By Josh Gardner, whose mother’s maiden name is Smith and first pet was called Scooter
AS someone who grew up with every recorded fact and invented fact a quick Google away, I believe in the freedom of information. Anything less is gatekeeping, which is evil.
The same goes for my personal life. It’s normal and natural that everything from my full location history to 12 years of poorly cropped selfies are owned and utilised by social media giants. They’ll put together an incredible highlight reel for my funeral.
Why should there be details of my life that aren’t public knowledge? When every twist of my last break-up, the minutiae of my health complaints and every tune I’ve ever vibed to is on the internet, it would be rude to conceal.
But, like all his weird, secretive generation, my dad disagrees. He stopped me posting pictures of my driving licence and dental records to Insta even though I’d spent arduous minutes choosing the right filter for them.
‘You never know who’s looking, son,’ he warned. ‘Why not put your phone down and do something normal like watch eight hours of TV in silence, like your old man?’
No, obviously.
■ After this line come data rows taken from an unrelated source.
-- ==== Sys2Proof/Machine/Clock.lean ====
section
/-! DEFINITION. What every step does beside its event: device time and cycles (R300, R403, R417), the active sets of the cores
(R205, R206), the course's step under debug (R405), event counters (R408, R409), and the looks of egress and reservations. -/

namespace Sys2Proof.Machine

/-- What a step performed: an instruction of a course, one of a sequencer, or an event of another agent. -/
inductive Kind where
  | course | seq | event
deriving DecidableEq, Repr

-- ## Issued instructions

/-- Branches end at a program counter that may be their own. -/
def isBranch : Instr → Bool
  | .br _ => true
  | .brd _ _ => true
  | .brany _ _ => true
  | .call _ _ => true
  | .callr _ _ => true
  | .ret _ => true
  | .jmpr _ _ => true
  | _ => false

/-- The course has performed an instruction or a repetition, or has taken a trap, and does not wait at it. -/
def progressed (k t : Course) (i : Option Instr) : Bool :=
  t.wait.isNone && (decide (k.pc ≠ t.pc) || decide (k.repst ≠ t.repst) || decide (k.tlev ≠ t.tlev) || (t.exited && !k.exited)
    || (match i with | some j => isBranch j | none => false))

/-- A REP has begun, with none of its repetitions performed: no instruction has been (R255, R257). -/
def repBegins (k t : Course) (i : Option Instr) : Bool :=
  (match i with | some (.rep _ _ _ _) => true | _ => false) && decide (k.pc = t.pc) && !k.repAct && t.repAct

/-- A block of a SPILL or a FILL has been moved, and others are left (R322). -/
def blockMoved (k t : Course) (i : Option Instr) : Bool :=
  (match i with | some (.spill _ _ _ _) => true | some (.fill _ _ _ _) => true | _ => false) && decide (k.pc = t.pc)

/-- The course has issued: it has gone on, aborted its grid, or begun a wait inside its instruction (R205, R212). -/
def State.issuedNow (s t : State) (i : Option Instr) : Bool :=
  let k := s.crs t.curWg t.curCrs
  let x := t.crs t.curWg t.curCrs
  let g := (t.wg t.curWg).gid
  progressed k x i || decide ((s.grid g).abort ≠ (t.grid g).abort)
    || (decide (k.wait ≠ x.wait) && match x.wait with
      | none => false
      | some (.regs _ _) => false
      | some .structural => false
      | some .performed => false
      | some _ => true)

/-- After an issue attempt of the present course: when it was made, the grid's first issue (R187, R212), the count of R203, what the
instruction's walks have left, and the end of a debug step, at which the course stands halted again (R405). -/
def State.afterIssue (s t : State) (i : Option Instr) : State :=
  let u := t.curWg
  let c := t.curCrs
  let k := s.crs u c
  let x := t.crs u c
  let g := t.grid (t.wg u).gid
  let done := progressed k x i && !repBegins k x i
  let t1 := if s.issuedNow t i then
      let y := t.setCrs u c { x with issued := s.steps }
      if (Tab.find t.grids (t.wg u).gid).isSome && g.first.isNone then y.setGrid (t.wg u).gid { g with first := some s.dtime } else y
    else t
  if !done then t1
  else
    let w := t1.wg u
    let t2 := (t1.setWg u { w with
      retired := if w.status = .resident ∧ !blockMoved k x i then w.retired + 1 else w.retired }).dropFaults (u, 2 * c)
    if k.stepping then (t2.setCrs u c { t2.crs u c with stepping := false }).dbgEnd (dieOf w.core) resOk else t2

-- ## Waits (R205, R206)

/-- A copy of the course has something to report, or runs again (R354). -/
def Workgroup.reports (w : Workgroup) (c : Nat) : Bool :=
  w.cmds.any fun m => decide (m.crs = c) && (m.report.isSome || m.rerun)

/-- What a course waits for has come. -/
def State.waitOver (s : State) (u c : Nat) (k : Course) : Bool :=
  let w := s.wg u
  match k.wait with
  | none => true
  | some (.regs v x) => !k.anyEmpty (v, x) || k.failed.any fun f => f.marks.any fun n => (if f.scal then x else v).contains n
  | some (.granule _ _) => match k.arb with | some a => a.over | none => true
  | some (.barrier b ph) => decide ((Tab.get Bar.fresh w.bars b).ph ≠ ph) || w.reports c
  | some (.arrival b) => !(Tab.get Bar.fresh w.bars b).arr.getLsbD c || w.reports c
  | some .mwait => s.monitorOver u c || decide (k.limit = some 0)
  | some (.mailbox m) => decide ((s.mbox m).actions.length < 16) || !s.bound m
  | some .unbound => true
  | some (.slotBits t mask anyBit) => slotReady w t mask anyBit || w.reports c
  | some (.accs pend) => decide ((w.accCmds c).2 ≤ pend) || w.reports c
  | some .performed => true
  | some .version => true
  | some .structural => true

/-- A waiting course whose wait is over is pending-ready; a register wait leaves nothing behind. -/
def State.wake (s : State) (u c : Nat) (k : Course) : Course :=
  if k.sched = .waiting ∧ s.waitOver u c k then
    { k with sched := .ready, entered := s.cycle.toNat
             wait := match k.wait with | some (.regs _ _) => none | x => x }
  else k

/-- The courses of a core that are in its active set. -/
def State.actives (s : State) (k : Nat) : List (Nat × Nat) :=
  (s.wgs.filter fun e => decide (e.2.core = k) && decide (e.2.status = .resident)).flatMap fun e =>
    (e.2.courses.filter fun c => decide (c.2.sched = .active) && !c.2.exited).map fun c => (e.1, c.1)

/-- The pending-ready course of a core that has been ready longest. -/
def State.longestReady (s : State) (k : Nat) : Option (Nat × Nat) :=
  let all := (s.wgs.filter fun e => decide (e.2.core = k) && decide (e.2.status = .resident)).flatMap fun e =>
    (e.2.courses.filter fun c => decide (c.2.sched = .ready) && !c.2.exited).map fun c => (e.1, c.1, c.2.entered)
  (all.foldl (fun (b : Option (Nat × Nat × Nat)) x => match b with
    | some y => if x.2.2 < y.2.2 then some x else some y
    | none => some x) none).map fun x => (x.1, x.2.1)

/-- The vacancies of a core's active set of 8 are filled, at most one for each pending-ready course. -/
def State.fillActive (s : State) (k : Nat) (fuel : Nat) : State :=
  match fuel with
  | 0 => s
  | f + 1 =>
    if 8 ≤ (s.actives k).length then s
    else match s.longestReady k with
      | none => s
      | some (u, c) => (s.setCrs u c { s.crs u c with sched := .active, entered := s.cycle.toNat }).fillActive k f

/-- Every wait and every active set settled. -/
def State.settleSched (s : State) : State :=
  let t : State := { s with wgs := Tab.mapVal (fun u (w : Workgroup) =>
    if w.status = .resident then { w with courses := Tab.mapVal (fun c k => s.wake u c k) w.courses } else w) s.wgs }
  (((t.wgs.filter fun e => decide (e.2.status = .resident)).map fun e => e.2.core).eraseDups).foldl
    (fun t k => t.fillActive k 8) t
But he has a point. Would I be more exciting, like a teased-but-unrevealed new Brat collab, if I lived a life of obscurity like Kristen Stewart who doesn’t even have Insta?
Feeling I’d found a rich new vein of content, I decided to give it a try. Even as the first few seconds crawled by I knew it could make a killer TikTok.
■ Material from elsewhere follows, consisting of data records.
/-- R192 to R200, R384, R385, R428: the front end. A queue reads its write pointer, and stops where it is beyond the ring; it
takes the packet at RP, of one granule or two. The lowest failing check stops the queue, an accepted launch joins or is held until there is
room; what the I/O die must walk first waits. A wait packet waits until its word meets the condition, or WAITTIME stops the
queue where it does not. A collective is held until its contexts are idle, then its image is loaded and all of them run. Enabling,
disabling, RESUME and SKIP do what they say. The round of each class goes on behind the queue served, which one that stops or waits for
a page has been too; a granule is read once. Memory's values are said with no reduction pending and no poison (log entry 30). That a
wait or collective packet of SZ = 0b01 counts two granules (log entry 72), and that a held launch of the latency class whose entry has
gone meanwhile stops the queue with code 11 (log entry 73), are the model's choice. -/
def Obligations.QueueEventsFollowTheRules : Prop :=
  (∀ (s : State) (k : Nat), s.reds = [] → (s.queue k).qen = true → (s.queue k).qstate ≠ 3 →
    s.rangePoisoned (s.queue k).wpa.toNat 8 = false →
    let v := BitVec.ofNat 64 (s.read (s.queue k).wpa.toNat 8)
    ∃ t, SlatesOnly s { t with queues := s.queues } ∧ (∀ j, j ≠ k → t.queue j = s.queue j)
      ∧ t.queue k = { s.queue k with wpseen := v, seen := true }
      ∧ ((v - (s.queue k).rp).toNat ≤ 2 ^ (s.queue k).qlog → exec (.writePointerRead k) s = .next t)
      ∧ (2 ^ (s.queue k).qlog < (v - (s.queue k).rp).toNat → ∃ u, exec (.writePointerRead k) s = .next u ∧ QueueStopped t u k 13 1))
  ∧ (∀ (s : State) (k : Nat), (s.queue k).qen = false ∨ (s.queue k).qstate = 3 → exec (.writePointerRead k) s = .next s)
  ∧ (∀ (s : State) (k : Nat), (s.queue k).qen = true → (s.queue k).qstate = 1 → (s.queue k).holding = false →
    (s.queue k).seen = true →
    (2 ^ (s.queue k).qlog < (s.queue k).pending → ∃ t, exec (.launchPacket k) s = .next t ∧ StopsInTurn s t k 13 1)
    ∧ let pa := fun i => (s.queue k).qbase.toNat + (((s.queue k).rp.toNat + i) % 2 ^ (s.queue k).qlog) * 128
      let got := (s.queue k).got
      let b := if got = [] then s.read (pa 0) 128 else leBytes got
      (s.reds = [] → 1 ≤ (s.queue k).pending → (s.queue k).pending ≤ 2 ^ (s.queue k).qlog →
        (got = [] ∧ s.rangePoisoned (pa 0) 128 = false) ∨ got.length = 128 →
        (bits b 5 4 ≠ 1 → s.head k = .packet (bits b 3 0) 1 b)
        ∧ (bits b 5 4 = 1 → (s.queue k).pending = 1 → got = [] → s.head k = .part
          ∧ ∃ t, exec (.launchPacket k) s = .next t ∧ SlatesOnly s { t with queues := s.queues }
            ∧ (∀ j, j ≠ k → t.queue j = s.queue j) ∧ t.queue k = { s.queue k with got := bytesOf 128 b })
        ∧ (bits b 5 4 = 1 → (s.queue k).pending = 1 → got ≠ [] → s.head k = .none)
        ∧ (bits b 5 4 = 1 → 2 ≤ (s.queue k).pending → s.rangePoisoned (pa 1) 128 = false →
          s.head k = .packet (bits b 3 0) 2 (b + s.read (pa 1) 128 * 2 ^ 1024)))
      ∧ (got.length = 256 → 2 ≤ (s.queue k).pending → (s.queue k).pending ≤ 2 ^ (s.queue k).qlog → bits (leBytes got) 5 4 = 1 →
        s.head k = .packet (bits (leBytes got) 3 0) 2 (leBytes got)))
  ∧ (∀ (s : State) (k n : Nat) (rcbp : Nat), s.reds = [] →
    SlatesOnly s { s.touchPacket k n with queues := s.queues } ∧ (∀ j, j ≠ k → (s.touchPacket k n).queue j = s.queue j)
    ∧ (s.touchPacket k n).queue k = { s.queue k with got := bytesOf (128 * n) (s.readPacket k n) }
    ∧ SlatesOnly s (s.touchChain rcbp 8))
  ∧ (∀ (s : State) (k ty n code : Nat) (b : Block), s.head k = .packet ty n b → ty ≠ 2 → ty ≠ 3 →
    let p := s.touchPacket k n
    let p1 := p.touchChain (launchOf b).rcbp 8
    (LowestOf (launchFirst b n) code → ∃ t, exec (.launchPacket k) s = .next t ∧ StopsInTurn p t k code n)
    ∧ (NoneOf (launchFirst b n) → p.chainAt (launchOf b).rcbp = none →
      ∃ t, exec (.launchPacket k) s = .next t ∧ StopsInTurn p1 t k 5 n)
    ∧ ∀ c, NoneOf (launchFirst b n) → p.chainAt (launchOf b).rcbp = some c →
      (LowestOf (launchSecond b c) code → ∃ t, exec (.launchPacket k) s = .next t ∧ StopsInTurn p1 t k code n)
      ∧ (NoneOf (launchSecond b c) →
        (∀ t, p1.ioXlat c.asn c.root (launchOf b).cpla 1 = .wait t → ∃ u, exec (.launchPacket k) s = .next u ∧ WaitsInTurn t u k)
        ∧ (∀ t f, p1.ioXlat c.asn c.root (launchOf b).cpla 1 = .fault t f →
          ∃ u, exec (.launchPacket k) s = .next u ∧ StopsInTurn t u k 10 n)
        ∧ ∀ (t : State) (x : Xlat), p1.ioXlat c.asn c.root (launchOf b).cpla 1 = .ok t x →
          (LowestOf (launchThird p k n b c) code → ∃ u, exec (.launchPacket k) s = .next u ∧ StopsInTurn t u k code n)
          ∧ (NoneOf (launchThird p k n b c) →
            (t.roomFor c = true → ∃ u, exec (.launchPacket k) s = .next u ∧ Joined t u k n (launchOf b) c)
            ∧ (t.roomFor c = false → ∃ u, exec (.launchPacket k) s = .next u
              ∧ QueueIs t u k { t.queue k with pkt := bytesOf (128 * n) b, chain := c, holding := true }))))
  ∧ (∀ (s : State) (k : Nat), (s.queue k).qen = true → (s.queue k).holding = true → bits (leBytes (s.queue k).pkt) 3 0 = 1 →
    let l := launchOf (leBytes (s.queue k).pkt)
    let n := (s.queue k).pkt.length / 128
    (s.roomFor (s.queue k).chain = false → exec (.launchHoldEnd k) s = .next s)
    ∧ (s.roomFor (s.queue k).chain = true → (l.lc = false ∨ s.latEntry (s.queue k).chain ≠ none) →
      ∃ u, exec (.launchHoldEnd k) s = .next u ∧ Joined s u k n l (s.queue k).chain)
    ∧ (s.roomFor (s.queue k).chain = true → l.lc = true → s.latEntry (s.queue k).chain = none →
      ∃ u, exec (.launchHoldEnd k) s = .next u ∧ StopsInTurn s u k 11 n))
  ∧ (∀ (s : State) (k n code : Nat) (b : Block), s.head k = .packet 2 n b →
    let p := s.touchPacket k n
    (LowestOf (waitFirst s k n b) code → ∃ t, exec (.waitPacket k) s = .next t ∧ StopsInTurn p t k code n)
    ∧ (NoneOf (waitFirst s k n b) → ∃ t, exec (.waitPacket k) s = .next t
      ∧ QueueIs p t k { p.queue k with pkt := bytesOf 128 b, qstate := 2, began := s.dtime, met := false }))
  ∧ (∀ (s : State) (k : Nat), (s.queue k).qen = true → (s.queue k).qstate = 2 → s.reds = [] →
    let b := leBytes (s.queue k).pkt
    let goes := (s.queue k).met = true ∨ WaitHolds s b
    s.rangePoisoned (w8 b 8) (if bit (w4 b 0x18) 2 then 8 else 4) = false →
    (goes → ∃ t, exec (.waitWordRead k) s = .next t ∧ (∀ y, SameByte s t y) ∧ (t.queue k).rp = (s.queue k).rp + 1
      ∧ (t.queue k).qstate = 1 ∧ ∀ j, j ≠ k → t.queue j = s.queue j)
    ∧ (¬goes → ∃ t, exec (.waitWordRead k) s = .next t ∧ SlatesOnly s t)
    ∧ let tmo := w4 b 0x1C
      (tmo ≠ 0 → (s.queue k).began + tmo * 1000 * 2 ^ 16 ≤ s.dtime → ¬goes →
        ∃ t, exec (.waittime k) s = .next t ∧ QueueStopped s t k 14 1)
      ∧ (tmo = 0 ∨ s.dtime < (s.queue k).began + tmo * 1000 * 2 ^ 16 ∨ goes → exec (.waittime k) s = .next s))
  ∧ (∀ (s : State) (k n : Nat) (b : Block), s.head k = .packet 3 n b →
    let p := s.touchPacket k n
    let p1 := p.touchChain (w8 b 0x18) 8
    let stops := fun (t : State) (code : Nat) => ∃ u, exec (.collectivePacket k) s = .next u ∧ StopsInTurn t u k code n
    (∀ code, LowestOf (collFirst b) code → stops p code)
    ∧ (NoneOf (collFirst b) → p.chainAt (w8 b 0x18) = none → stops p1 5)
    ∧ ∀ c, NoneOf (collFirst b) → p.chainAt (w8 b 0x18) = some c →
      (bits (w4 b 4) 15 0 = 0 → stops p1 6)
      ∧ (bits (w4 b 4) 15 0 ≠ 0 → collAddress b = true → stops p1 10)
      ∧ (bits (w4 b 4) 15 0 ≠ 0 → collAddress b = false →
        (∀ t, p1.imageXlat c (imagePages b) = .wait t → ∃ u, exec (.collectivePacket k) s = .next u ∧ WaitsInTurn t u k)
        ∧ (∀ t, p1.imageXlat c (imagePages b) = .fault t → stops t 10)
        ∧ ∀ t l, p1.imageXlat c (imagePages b) = .ok t l →
          (∀ u, t.ioXlat c.asn c.root (w8 b 0x28) 1 = .wait u → ∃ v, exec (.collectivePacket k) s = .next v ∧ WaitsInTurn u v k)
          ∧ (∀ u f, t.ioXlat c.asn c.root (w8 b 0x28) 1 = .fault u f → stops u 10)
          ∧ ∀ u x, t.ioXlat c.asn c.root (w8 b 0x28) 1 = .ok u x →
            let last := [(11, c.lat), (12, !p.hasRight k ((p.queue k).writer n) 33)]
            (∀ code, LowestOf last code → stops u code)
            ∧ (NoneOf last → ∃ v, exec (.collectivePacket k) s = .next v
              ∧ QueueIs u v k { u.queue k with pkt := bytesOf 128 b, chain := c, holding := true })))
  ∧ (∀ (s : State) (k : Nat), (s.queue k).qen = true → (s.queue k).holding = true →
    let b := leBytes (s.queue k).pkt
    let ls := linkBits (bits (w4 b 4) 15 0)
    let cx := bits b 17 16
    let at1 := bits (w4 b 8) 13 0 / 4
    let n := bits (w4 b 8) 30 16 / 4
    bits b 3 0 = 3 →
    (s.roomFor (s.queue k).chain = false → exec (.collectiveStart k) s = .next s)
    ∧ (∀ l ∈ ls, ((s.seqr l).ctx cx).st ≠ .idle → exec (.collectiveStart k) s = .next s)
    ∧ (s.roomFor (s.queue k).chain = true → (∀ l ∈ ls, ((s.seqr l).ctx cx).st = .idle) →
      (∀ t, s.imageXlat (s.queue k).chain (imagePages b) = .wait t →
        ∃ u, exec (.collectiveStart k) s = .next u ∧ WaitsInTurn t u k)
      ∧ (∀ t, s.imageXlat (s.queue k).chain (imagePages b) = .fault t →
        ∃ u, exec (.collectiveStart k) s = .next u ∧ StopsInTurn t u k 10 1)
      ∧ ∀ t pages, s.imageXlat (s.queue k).chain (imagePages b) = .ok t pages → t.reds = [] →
        ∃ u, exec (.collectiveStart k) s = .next u ∧ (∀ y, SameByte t u y) ∧ (u.queue k).rp = (t.queue k).rp + 1
          ∧ (u.queue k).holding = false ∧ u.wgs = t.wgs
          ∧ (∃ c, Tab.find u.colls t.nextGid = some c ∧ c.ctx = cx ∧ c.halted = 0 ∧ c.cpla = w8 b 0x28
            ∧ c.cplv.toNat = w8 b 0x30 ∧ c.lmask = bits (w4 b 4) 15 0 ∧ c.start = s.dtime)
          ∧ (∀ l ∈ ls, ((u.seqr l).ctx cx).st = .running ∧ ((u.seqr l).ctx cx).cpc = bits (w4 b 0x0C) 13 0
            ∧ ((u.seqr l).ctx cx).coll = t.nextGid ∧ ∀ r, ((u.seqr l).ctx cx).reg r =
                if r = 1 then BitVec.ofNat 64 (w8 b 0x20 + 128 * l) else if r = 2 then BitVec.ofNat 64 l
                else if r = 3 then t.ownPeer.setWidth 64 else 0)
          ∧ (∀ l ∈ ls, ∀ j, (j < at1 ∨ at1 + n ≤ j) → Tab.get 0 (u.seqr l).imem j = Tab.get 0 (t.seqr l).imem j)
          ∧ (∀ l ∈ ls, ∀ i p, i < n → pages.find? (fun p => decide (p.1 / 2 ^ 16 = (w8 b 0x10 + 4 * i) / 2 ^ 16)) = some p →
            let pa := p.2 - p.1 % 2 ^ 16 + (w8 b 0x10 + 4 * i) % 2 ^ 16
            u.rangePoisoned pa 4 = false → Tab.get 0 (u.seqr l).imem (at1 + i) = BitVec.ofNat 32 (t.read pa 4))
          ∧ (∀ l ∈ ls, (u.seqr l).broken = (t.seqr l).broken)
          ∧ ∀ l, l ∉ ls → u.seqr l = t.seqr l))
  ∧ ∀ (s : State) (k : Nat), ∃ t u v w : State, exec (.queueEnable k) s = .next t ∧ exec (.queueDisable k) s = .next u
    ∧ exec (.resume k) s = .next v ∧ exec (.skip k) s = .next w ∧ OnlyQueue s t k ∧ OnlyQueue s u k ∧ OnlyQueue s v k
    ∧ OnlyQueue s w k
    ∧ ((s.queue k).configured = false → t.queue k = { s.queue k with qerr := 0x10 })
    ∧ ((s.queue k).configured = true → (t.queue k).qen = true ∧ (t.queue k).rp = (s.queue k).rp)
    ∧ ((s.queue k).configured = true → (s.queue k).qen = true → t = s)
    ∧ ((s.queue k).configured = true → (s.queue k).qen = false → (t.queue k).qstate = if (s.queue k).qstate = 3 then 3 else 1)
    ∧ (u.queue k).qen = false ∧ (u.queue k).qstate = (if (s.queue k).qstate = 3 then 3 else 0) ∧ (u.queue k).rp = (s.queue k).rp
    ∧ ((s.queue k).qen = true → (s.queue k).qstate = 3 → (v.queue k).qstate = 1 ∧ (v.queue k).rp = (s.queue k).rp
      ∧ (w.queue k).qstate = 1
      ∧ (w.queue k).rp = (s.queue k).rp + if bits (s.readPacket k 1) 5 4 = 1 then 2 else 1)
    ∧ ((s.queue k).qen = false ∨ (s.queue k).qstate ≠ 3 → v = s ∧ w = s)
To fully experience living an unobserved life, I popped into town. Bad move. Even on the bus I overheard a conversation that needed to be shared, had thoughts on my sexuality and belated realisations about the new Alien film. But I couldn’t tell anyone.
Is this how people used to live? Their every thought left uncaptured, their facial expressions lost? Keeping it all bottled in was driving me crazy. No wonder the Great War broke out just so Wilfred Owen could write his poems.
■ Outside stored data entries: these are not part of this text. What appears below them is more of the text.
/-! Course fields after `markV`. -/

@[simp] theorem Course.markV_pc (s : Course) (n : Nat) (b : Bool) : (s.markV n b).pc = s.pc := rfl
@[simp] theorem Course.markV_v (s : Course) (n : Nat) (b : Bool) : (s.markV n b).v = s.v := rfl
@[simp] theorem Course.markV_vpoison (s : Course) (n : Nat) (b : Bool) : (s.markV n b).vpoison = s.vpoison := rfl
@[simp] theorem Course.markV_s (s : Course) (n : Nat) (b : Bool) : (s.markV n b).s = s.s := rfl
@[simp] theorem Course.markV_sfull (s : Course) (n : Nat) (b : Bool) : (s.markV n b).sfull = s.sfull := rfl
@[simp] theorem Course.markV_spoison (s : Course) (n : Nat) (b : Bool) : (s.markV n b).spoison = s.spoison := rfl
@[simp] theorem Course.markV_rpoison (s : Course) (n : Nat) (b : Bool) : (s.markV n b).rpoison = s.rpoison := rfl
@[simp] theorem Course.markV_p (s : Course) (n : Nat) (b : Bool) : (s.markV n b).p = s.p := rfl
@[simp] theorem Course.markV_x (s : Course) (n : Nat) (b : Bool) : (s.markV n b).x = s.x := rfl
@[simp] theorem Course.markV_g (s : Course) (n : Nat) (b : Bool) : (s.markV n b).g = s.g := rfl
@[simp] theorem Course.markV_mode (s : Course) (n : Nat) (b : Bool) : (s.markV n b).mode = s.mode := rfl
@[simp] theorem Course.markV_exec (s : Course) (n : Nat) (b : Bool) : (s.markV n b).exec = s.exec := rfl
@[simp] theorem Course.markV_fstat (s : Course) (n : Nat) (b : Bool) : (s.markV n b).fstat = s.fstat := rfl
@[simp] theorem Course.markV_repst (s : Course) (n : Nat) (b : Bool) : (s.markV n b).repst = s.repst := rfl
@[simp] theorem Course.markV_ctimer (s : Course) (n : Nat) (b : Bool) : (s.markV n b).ctimer = s.ctimer := rfl
@[simp] theorem Course.markV_ctlim (s : Course) (n : Nat) (b : Bool) : (s.markV n b).ctlim = s.ctlim := rfl
@[simp] theorem Course.markV_dtfrac (s : Course) (n : Nat) (b : Bool) : (s.markV n b).dtfrac = s.dtfrac := rfl
@[simp] theorem Course.markV_stack (s : Course) (n : Nat) (b : Bool) : (s.markV n b).stack = s.stack := rfl
@[simp] theorem Course.markV_depth (s : Course) (n : Nat) (b : Bool) : (s.markV n b).depth = s.depth := rfl
@[simp] theorem Course.markV_tlev (s : Course) (n : Nat) (b : Bool) : (s.markV n b).tlev = s.tlev := rfl
@[simp] theorem Course.markV_batches (s : Course) (n : Nat) (b : Bool) : (s.markV n b).batches = s.batches := rfl
@[simp] theorem Course.markV_flights (s : Course) (n : Nat) (b : Bool) : (s.markV n b).flights = s.flights := rfl
@[simp] theorem Course.markV_failed (s : Course) (n : Nat) (b : Bool) : (s.markV n b).failed = s.failed := rfl
@[simp] theorem Course.markV_relBar (s : Course) (n : Nat) (b : Bool) : (s.markV n b).relBar = s.relBar := rfl
@[simp] theorem Course.markV_wait (s : Course) (n : Nat) (b : Bool) : (s.markV n b).wait = s.wait := rfl
@[simp] theorem Course.markV_sched (s : Course) (n : Nat) (b : Bool) : (s.markV n b).sched = s.sched := rfl
@[simp] theorem Course.markV_entered (s : Course) (n : Nat) (b : Bool) : (s.markV n b).entered = s.entered := rfl
@[simp] theorem Course.markV_since (s : Course) (n : Nat) (b : Bool) : (s.markV n b).since = s.since := rfl
@[simp] theorem Course.markV_issued (s : Course) (n : Nat) (b : Bool) : (s.markV n b).issued = s.issued := rfl
@[simp] theorem Course.markV_tried (s : Course) (n : Nat) (b : Bool) : (s.markV n b).tried = s.tried := rfl
@[simp] theorem Course.markV_sync (s : Course) (n : Nat) (b : Bool) : (s.markV n b).sync = s.sync := rfl
@[simp] theorem Course.markV_limit (s : Course) (n : Nat) (b : Bool) : (s.markV n b).limit = s.limit := rfl
@[simp] theorem Course.markV_arb (s : Course) (n : Nat) (b : Bool) : (s.markV n b).arb = s.arb := rfl
@[simp] theorem Course.markV_detUsed (s : Course) (n : Nat) (b : Bool) : (s.markV n b).detUsed = s.detUsed := rfl
@[simp] theorem Course.markV_exited (s : Course) (n : Nat) (b : Bool) : (s.markV n b).exited = s.exited := rfl
@[simp] theorem Course.markV_halted (s : Course) (n : Nat) (b : Bool) : (s.markV n b).halted = s.halted := rfl
@[simp] theorem Course.markV_stepping (s : Course) (n : Nat) (b : Bool) : (s.markV n b).stepping = s.stepping := rfl
@[simp] theorem Course.markV_armed (s : Course) (n : Nat) (b : Bool) : (s.markV n b).armed = s.armed := rfl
Just when I felt my brain liquifying, I bumped into a mate who asked how I was. Usually I would upload my whole Twitter into his face but instead, with immense restraint, I just said ‘fine.’ Remarkably, it worked!
In that moment a new way of life opened up before me. One where I could coast through my days without oversharing, making comments that come back to haunt me, or doing a little dance.
And while it was tempting to follow this path, I decided not to because occasionally algorithms use my data to recommend useful products on Amazon. That’s a sacrifice I’m not willing to make.